# Fuel Pumps - An Explanation



## steveupton (Mar 23, 2010)

*An explanation of how the fuel delivery system works and which pump to get*

_*Disclaimer - I take no responsibility for any consequences resulting from using information contained within or referred to in this guide. Before undertaking any work on the fuel system, the battery should be disconnected, all naked flames extinguished and any radiant heat sources turned off.*_

Specifically for Quattro models, there have been a few instances recently and many more since I've been on here where there is some confusion regarding which fuel pump to get when it needs replacing. Having replaced the fuel pump on my TT recently and done some research as to what is available, I thought it would be useful to put together something that explains how the fuel delivery system works, what is available and from where.

*Quattro models*

Have a fuel tank that has a tunnel in the middle because of the prop shaft, Haldex and differential.
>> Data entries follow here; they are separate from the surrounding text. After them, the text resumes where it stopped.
/-- Rounding a magnitude under a sign rounds the signed value. -/
theorem roundsTo_round64 (s : Bool) (num : Nat) {den : Nat} (hden : 0 < den) :
    RoundsTo (signed s num) den (round64 s num den) := by
  have hle := roundMag_le 52 infMag num den
  have hnear : isInf (round64 s num den) = false → ∀ c,
      |signed s num - value (round64 s num den) * den| ≤ |signed s num - value c * den| ∧
      (value c ≠ value (round64 s num den) →
        |signed s num - value (round64 s num den) * den| = |signed s num - value c * den| →
        mag (round64 s num den) % 2 = 0) := by
    intro hfin c
    have hlt : roundMag 52 infMag num den < infMag :=
      hle.lt_of_ne fun h => Bool.false_ne_true (hfin.symm.trans ((isInf_pack s hle).2 h))
    rw [mag_round64, round64, value_pack s hle, value_eq_signed c, signed_mul_natCast, signed_mul_natCast]
    exact round64_nearest hden hlt _ _
  exact
    { notNaN := isNaN_round64 _ _ _
      negative := fun h => (sign_round64 _ _ _).trans (signed_neg h)
      positive := fun h => (sign_round64 _ _ _).trans (signed_pos h)
      overflow := by
        rw [natAbs_signed]; exact (isInf_pack s hle).trans (roundMag_eq_infMag_iff _ hden)
      nearest := fun hfin c _ => (hnear hfin c).1
      even := fun hfin c _ => (hnear hfin c).2 }

/-! ### Finite operands -/

section Operands

variable {a b x : F64}

theorem isNaN_of_isFinite (h : isFinite x = true) : isNaN x = false := by
  simp only [isFinite, isNaN, decide_eq_true_eq, decide_eq_false_iff_not] at *
  exact h.not_gt

theorem isInf_of_isFinite (h : isFinite x = true) : isInf x = false := by
  simp only [isFinite, isInf, decide_eq_true_eq, beq_eq_false_iff_ne] at *
  exact h.ne

theorem mag_of_isInf (h : isInf x = true) : mag x = infMag := beq_iff_eq.1 h

theorem isNaN_of_isInf (h : isInf x = true) : isNaN x = false := by
  rw [isNaN, mag_of_isInf h]; exact decide_eq_false (lt_irrefl _)

theorem mag_ne_zero_of_isInf (h : isInf x = true) : mag x ≠ 0 := by
  rw [mag_of_isInf h]; decide

@[simp] theorem mag_neg (x : F64) : mag (neg x) = mag x := mag_pack _ (mag_lt x)

@[simp] theorem sign_neg (x : F64) : sign (neg x) = !sign x := sign_pack _ (mag_lt x)

theorem value_neg (x : F64) : value (neg x) = -value x := by
  rw [value_eq_signed, value_eq_signed, sign_neg, mag_neg, neg_signed]

/-- The sign of a sum: that of the exact value, and for an exact zero minus under two minus signs. -/
def sumSign (a b : F64) : Bool :=
  if value a + value b = 0 then sign a && sign b else decide (value a + value b < 0)

theorem addFinite_eq_round64 (a b : F64) :
    addFinite a b = round64 (sumSign a b) (value a + value b).natAbs 1 := by
  by_cases hzero : value a + value b = 0
  · simp only [addFinite, sumSign, hzero]; rfl
  · simp only [addFinite, sumSign, if_neg hzero]

theorem roundsTo_addFinite (a b : F64) : RoundsTo (value a + value b) 1 (addFinite a b) := by
  have hsigned : signed (sumSign a b) (value a + value b).natAbs = value a + value b :=
    signed_natAbs fun hne => if_neg hne
  have hrounds := roundsTo_round64 (sumSign a b) (value a + value b).natAbs one_pos
  rwa [hsigned, ← addFinite_eq_round64] at hrounds

theorem sign_addFinite_of_zero (h : value a + value b = 0) : sign (addFinite a b) = (sign a && sign b) := by
  rw [addFinite_eq_round64, sign_round64, sumSign, if_pos h]

variable (ha : isFinite a = true) (hb : isFinite b = true)
include ha hb

theorem add_of_isFinite : add a b = addFinite a b := by
  simp [add, isNaN_of_isFinite ha, isNaN_of_isFinite hb, isInf_of_isFinite ha, isInf_of_isFinite hb]

theorem sub_of_isFinite : sub a b = addFinite a (neg b) := by
  simp [sub, isNaN_of_isFinite ha, isNaN_of_isFinite hb, isInf_of_isFinite ha, isInf_of_isFinite hb]

theorem mul_of_isFinite :
    mul a b = round64 (sign a != sign b) (units (mag a) * units (mag b)) unitsPerOne := by
  simp [mul, isNaN_of_isFinite ha, isNaN_of_isFinite hb, isInf_of_isFinite ha, isInf_of_isFinite hb]

theorem div_of_isFinite (hzero : mag b ≠ 0) :
    div a b = round64 (sign a != sign b) (units (mag a) * unitsPerOne) (units (mag b)) := by
  simp [div, isNaN_of_isFinite ha, isNaN_of_isFinite hb, isInf_of_isFinite ha, isInf_of_isFinite hb, hzero]

theorem roundsTo_mul : RoundsTo (value a * value b) unitsPerOne (mul a b) := by
  rw [mul_of_isFinite ha hb, value_eq_signed, value_eq_signed, signed_mul_signed]
  exact roundsTo_round64 _ _ unitsPerOne_pos

/-- Dividing by a pattern is dividing by its magnitude and giving its sign to the quotient. -/
theorem roundsTo_div (hzero : mag b ≠ 0) :
    RoundsTo ((if sign b then -value a else value a) * unitsPerOne) (units (mag b)) (div a b) := by
  have hnum : (if sign b then -value a else value a) * (unitsPerOne : Int) =
      signed (sign a != sign b) (units (mag a) * unitsPerOne) := by
    rw [← signed_mul_natCast, value_eq_signed]
    cases sign b
    · rw [Bool.bne_false]; rfl
    · rw [Bool.bne_true, ← neg_signed]; rfl
  rw [hnum, div_of_isFinite ha hb hzero]
  exact roundsTo_round64 _ _ (units_strictMono (Nat.pos_of_ne_zero hzero))

theorem div_by_zero (hzero : mag b = 0) :
    if mag a = 0 then isNaN (div a b) = true
    else isInf (div a b) = true ∧ sign (div a b) = (sign a != sign b) := by
  split
  · next hnum => rw [div, if_pos (by simp [hnum, hzero])]; exact isNaN_nanResult _ _ _
  · next hnum =>
    have hdiv : div a b = pack (sign a != sign b) infMag := by
      simp [div, isNaN_of_isFinite ha, isNaN_of_isFinite hb, isInf_of_isFinite ha, hzero, hnum]
    rw [hdiv]
    exact ⟨isInf_pack_infMag _, sign_pack_infMag _⟩

end Operands

/-! ### NaN and infinite operands -/

section Special

variable {a b : F64}

theorem isNaN_sub_right (a : F64) (h : isNaN b = true) : isNaN (sub a b) = true := by
  rw [sub, if_pos (by simp [h])]; exact isNaN_nanResult _ _ _

theorem isNaN_div_right (a : F64) (h : isNaN b = true) : isNaN (div a b) = true := by
  rw [div, if_pos (by simp [h])]; exact isNaN_nanResult _ _ _

theorem add_inf_left (ha : isInf a = true) (hb : isNaN b = false) :
    if isInf b = true ∧ sign a ≠ sign b then isNaN (add a b) = true else add a b = a := by
  split
  · next hinvalid => rw [add, if_pos (by simp [ha, hinvalid])]; exact isNaN_nanResult _ _ _
  · next hvalid => rw [add, if_neg (by simpa [isNaN_of_isInf ha, hb, ha] using hvalid), if_pos ha]

theorem sub_inf_left (ha : isInf a = true) (hb : isNaN b = false) :
    if isInf b = true ∧ sign a = sign b then isNaN (sub a b) = true else sub a b = a := by
  split
  · next hinvalid => rw [sub, if_pos (by simp [ha, hinvalid])]; exact isNaN_nanResult _ _ _
  · next hvalid => rw [sub, if_neg (by simpa [isNaN_of_isInf ha, hb, ha] using hvalid), if_pos ha]

/-- A product with an infinity, on either side, is invalid exactly where the other factor is a zero. -/
theorem mul_inf (hinf : isInf a = true ∨ isInf b = true) (ha : isNaN a = false) (hb : isNaN b = false) :
    if mag a = 0 ∨ mag b = 0 then isNaN (mul a b) = true
    else isInf (mul a b) = true ∧ sign (mul a b) = (sign a != sign b) := by
  split
  · next hzero =>
    have hinvalid : (isInf a && mag b == 0 || mag a == 0 && isInf b) = true := by
      rcases hinf with h | h
      · simp [h, hzero.resolve_left (mag_ne_zero_of_isInf h)]
      · simp [h, hzero.resolve_right (mag_ne_zero_of_isInf h)]
    rw [mul, if_pos (by rw [Bool.or_assoc, hinvalid, Bool.or_true])]
    exact isNaN_nanResult _ _ _
  · next hnonzero =>
    obtain ⟨hmaga, hmagb⟩ := not_or.1 hnonzero
    rw [mul, if_neg (by simp [ha, hb, hmaga, hmagb]), if_pos (by simpa using hinf)]
    exact ⟨isInf_pack_infMag _, sign_pack_infMag _⟩

theorem div_inf_left (ha : isInf a = true) (hb : isNaN b = false) :
    if isInf b = true then isNaN (div a b) = true
    else isInf (div a b) = true ∧ sign (div a b) = (sign a != sign b) := by
  split
  · next hinvalid => rw [div, if_pos (by simp [ha, hinvalid])]; exact isNaN_nanResult _ _ _
  · next hvalid =>
    rw [div, if_neg (by simp [isNaN_of_isInf ha, hb, hvalid, mag_ne_zero_of_isInf ha]), if_pos (by simp [ha])]
    exact ⟨isInf_pack_infMag _, sign_pack_infMag _⟩
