/-- R202, R200: a frame command on a frame with a bad half sets the error bits of exactly the bad halves,
with OK and CMD_ERR 0, and keeps TEMP, HUM and SN and the received CRC bytes. -/
def Obligations.IntegrityFailureKeepsResults : Prop :=
  ∀ (i : Instr) (s : State), i.WellFormed → Runs i frameCodes → ¬ FrameVerifies s.block.frame →
    ∃ t, exec i s = .next t ∧
      (statusOk t.block.status = false ∧ statusCmdErr t.block.status = false) ∧
      (statusCrc0Err t.block.status = true ↔ ¬ Half0Verifies s.block.frame) ∧
      (statusCrc1Err t.block.status = true ↔ ¬ Half1Verifies s.block.frame) ∧
      t.block.temp = s.block.temp ∧ t.block.hum = s.block.hum ∧ t.block.sn = s.block.sn ∧
      t.block.frame = s.block.frame

/-- R121 (derived there): the same frame serves READ_SN and a T/H command; the serial number is then the
two raw counts joined, and neither is an error. -/
def Obligations.OneFrameServesBothKinds : Prop :=
  ∀ s : State, FrameVerifies s.block.frame →
    ∃ t u, exec .readSn s = .next t ∧ exec .measHigh s = .next u ∧
      t.block.sn = rawT s.block.frame ++ rawH s.block.frame ∧
      u.block.temp = s16 (convT (rawT s.block.frame)) ∧
      t.block.status = 0x01 ∧ u.block.status = 0x01

/-- R146: under FIXED a heater command leaves the same registers as a normal command, but for the code
in LAST_CMD. -/
def Obligations.HeaterEqualsNormalUnderFixed : Prop :=
  ∀ (i j : Instr) (s : State), s.cfg.heaterClamp = .fixed → Runs i heaterCodes → Runs j normalCodes →
    i.WellFormed → j.WellFormed →
    ∃ t u, exec i s = .next t ∧ exec j s = .next u ∧
      { t.block with lastCmd := 0 } = { u.block with lastCmd := 0 }

/-! ### What every instruction does and leaves alone -/

/-- R14: no transaction faults and none is stuck: every instruction completes in every state, and so does
every one-byte transaction that reaches the block out of reset (log 1, log 3, log 10). -/
def Obligations.EveryTransactionCompletes : Prop :=
  (∀ (i : Instr) (s : State), ∃ t, exec i s = .next t) ∧
  (∀ (s : State) (w : TxnWord) (rest : List Request),
    s.rst = false → s.pending = .access 1 w :: rest → ∃ t, step s = .next t ∧ t.pending = rest)

/-- R21: an instruction changes FRAME only if it is a bus write to FRAME0 to FRAME5 or runs CLEAR. -/
def Obligations.FrameChangesOnlyByWriteOrClear : Prop :=
  ∀ (i : Instr) (s t : State), i.WellFormed → exec i s = .next t →
    t.block.frame ≠ s.block.frame →
      (∃ off v, i = .wr off v ∧ off.toNat < 6) ∨ Runs i [0x02]

/-- R27, R28, R233: what TEMP and HUM hold after any instruction: the conversion of the frame after a T/H
command that ends with STATUS 0x01 (for HUM after a heater command under LEGACY, a member of the set R147
admits, whatever the draw; log 4), zero after CLEAR, and otherwise what they held. -/
def Obligations.TempAndHumHoldTheLastMeasurement : Prop :=
  ∀ (i : Instr) (s t : State), i.WellFormed → exec i s = .next t →
    (Runs i (normalCodes ++ heaterCodes) → t.block.status = 0x01 →
      t.block.temp = s16 (convT (rawT s.block.frame)) ∧
      (Runs i normalCodes ∨ s.cfg.heaterClamp = .fixed →
        t.block.hum = s16 (convH (rawH s.block.frame))) ∧
      (Runs i heaterCodes → s.cfg.heaterClamp = .legacy →
        LegacyAdmits (rawH s.block.frame) s.block.hum t.block.hum)) ∧
    (Runs i (normalCodes ++ heaterCodes) → t.block.status ≠ 0x01 →
      t.block.temp = s.block.temp ∧ t.block.hum = s.block.hum) ∧
    (Runs i [0x02] → t.block.temp = 0 ∧ t.block.hum = 0) ∧
    (¬ Runs i (0x02 :: (normalCodes ++ heaterCodes)) →
      t.block.temp = s.block.temp ∧ t.block.hum = s.block.hum)

/-- R29, R233: what SN holds after any instruction. -/
def Obligations.SerialHoldsTheLastReadSn : Prop :=
  ∀ (i : Instr) (s t : State), i.WellFormed → exec i s = .next t →
    (Runs i [0x89] → t.block.status = 0x01 → t.block.sn = snVal s.block.frame) ∧
    (Runs i [0x89] → t.block.status ≠ 0x01 → t.block.sn = s.block.sn) ∧
    (Runs i [0x02] → t.block.sn = 0) ∧
    (¬ Runs i [0x02, 0x89] → t.block.sn = s.block.sn)
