-- ==== Sys2Proof/Laws/Ops.lean ====
section
/-! SUPPORT. What each shared operation can do, said once. -/

namespace Sys2Proof.Machine

open Sys2Proof.Safety

/-- FrameCheck (R104), with the registers it leaves. -/
theorem frameCheck_eq (b : Block) :
    frameCheck b =
      if FrameVerifies b.frame then .ok (checked b.lastCmd b) else .error (checked b.lastCmd b) := by
  by_cases h0 : crc8 b.frame.f0 b.frame.f1 = b.frame.f2 <;>
    by_cases h1 : crc8 b.frame.f3 b.frame.f4 = b.frame.f5 <;>
    simp [frameCheck, halfOk, crcT, crcH, raise, causeStatus, okStatus, checked, frameOutcome,
      Half0Verifies, Half1Verifies, h0, h1]

/-- A frame command (R104, R201): its results follow only where both halves verify. -/
theorem afterFrameCheck_begin (k : State → State) (code : Byte) (s : State) :
    afterFrameCheck k (beginCommand code s) =
      if FrameVerifies s.block.frame then k { s with block := checked code s.block, rdata := none }
      else { s with block := checked code s.block, rdata := none } := by
  simp only [afterFrameCheck, frameCheck_eq, beginCommand_block]
  by_cases h : FrameVerifies s.block.frame
  · rw [if_pos h, if_pos h]; rfl
  · rw [if_neg h, if_neg h]; rfl

/-- The results of a normal T/H command, and of a heater one under FIXED (R142). -/
theorem thResults_clamped (m : ThMode) (s : State) (h : m = .normal ∨ s.cfg.heaterClamp = .fixed) :
    thResults m s =
      { s with
        block :=
          { s.block with
            temp := s16 (convT (rawT s.block.frame))
            hum := s16 (convH (rawH s.block.frame)) } } := by
  rcases h with rfl | h
  · rfl
  · cases m <;> simp [thResults, h]

/-- The results of a heater T/H command under LEGACY (R147). -/
theorem thResults_drawn (s : State) (h : s.cfg.heaterClamp = .legacy) :
    thResults .heater s =
      { s with
        block :=
          { s.block with
            temp := s16 (convT (rawT s.block.frame))
            hum := legacyHum (rawH s.block.frame) s.block.hum (Config.legacyDraw s.draws) }
        draws := s.draws + 1 } := by
  simp [thResults, h]

/-- A write to FRAME(off) touches that byte of the window alone. -/
theorem writeFrame_of_ge (off : Offset) (v : Byte) (f : Frame) (h : 6 ≤ off.toNat) :
    writeFrame off v f = f := by
  unfold writeFrame
  split <;> first | rfl | omega

/-- The offsets above 0x11 hold nothing (R31). -/
theorem memRead_reserved (b : Block) (off : Offset) (h : 0x12 ≤ off.toNat) : memRead b off = 0x00 := by
  unfold memRead
  split <;> first | rfl | omega

end Sys2Proof.Machine
end

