/-- Dividing under bit `k + 8` turns the CRC register that stands just above bit `k` once, and moves it down to
`k`; message bits `m` that do not reach bit `k + 8` pass by. -/
theorem divideTurn_shifted (c : Byte) (m : BitVec 24) (k : Nat) (inside : k < 16)
    (below : m.getLsbD (k + 8) = false) :
    divideTurn (c.setWidth 24 <<< (k + 1) ^^^ m) k = (crcBit c).setWidth 24 <<< k ^^^ m := by
  have top : (c.setWidth 24 <<< (k + 1) ^^^ m).getLsbD (k + 8) = c.getLsbD 7 := by
    have place : k + 8 - (k + 1) = 7 := by omega
    have inside_register : k + 8 < 24 := by omega
    have not_below : ¬ k + 8 < k + 1 := by omega
    simp only [BitVec.getLsbD_xor, BitVec.getLsbD_shiftLeft, BitVec.getLsbD_setWidth, below, place, inside_register,
      not_below, decide_true, decide_false, Bool.not_false, Bool.true_and, Bool.xor_false]
    rfl
  have moved : c.setWidth 24 <<< 1 <<< k = c.setWidth 24 <<< (k + 1) := by
    rw [← BitVec.shiftLeft_add, Nat.add_comm]
  rw [divideTurn, top, crcBit_setWidth]
  cases c.getLsbD 7 with
  | false => rw [if_neg Bool.false_ne_true, if_neg Bool.false_ne_true, moved]
  | true =>
    rw [if_pos rfl, if_pos rfl, BitVec.shiftLeft_xor_distrib, moved]
    ac_rfl

/-- Dividing under the bits above `k`, from the top down, is the CRC loop. -/
theorem divideTurns_shifted (n k : Nat) (c : Byte) (m : BitVec 24) (inside : k + n ≤ 16)
    (below : ∀ j, k + 8 ≤ j → m.getLsbD j = false) :
    (List.range' k n).reverse.foldl divideTurn (c.setWidth 24 <<< (k + n) ^^^ m) =
      (crcLoop n c).setWidth 24 <<< k ^^^ m := by
  induction n generalizing c with
  | zero => rfl
  | succ n ih =>
    rw [List.range'_1_concat, List.reverse_append, List.reverse_singleton, List.singleton_append,
      List.foldl_cons, ← Nat.add_assoc,
      divideTurn_shifted c m (k + n) (by omega) (below _ (by omega)), ih (crcBit c) (by omega)]
    rfl

/-- A byte moved up by `n` places has no bit from place `n + 8` on. -/
theorem getLsbD_shifted_byte (b : Byte) (n j : Nat) (high : n + 8 ≤ j) :
    (b.setWidth 24 <<< n).getLsbD j = false := by
  rw [BitVec.getLsbD_shiftLeft, BitVec.getLsbD_setWidth, b.getLsbD_of_ge (j - n) (by omega), Bool.and_false,
    Bool.and_false]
There has to be a mechanism therefore to draw petrol from both halves of the tank and this is achieved by fitting a powered pump in the right half of the tank and a suction jet pump in the left half of the tank that is powered by fuel being sucked through an interconnecting fuel pipe linking the 2 pumps. There is a further fuel hose from the suction jet pump that then transfers fuel from the left half of the tank to the right half of the tank adjacent to the powered pump.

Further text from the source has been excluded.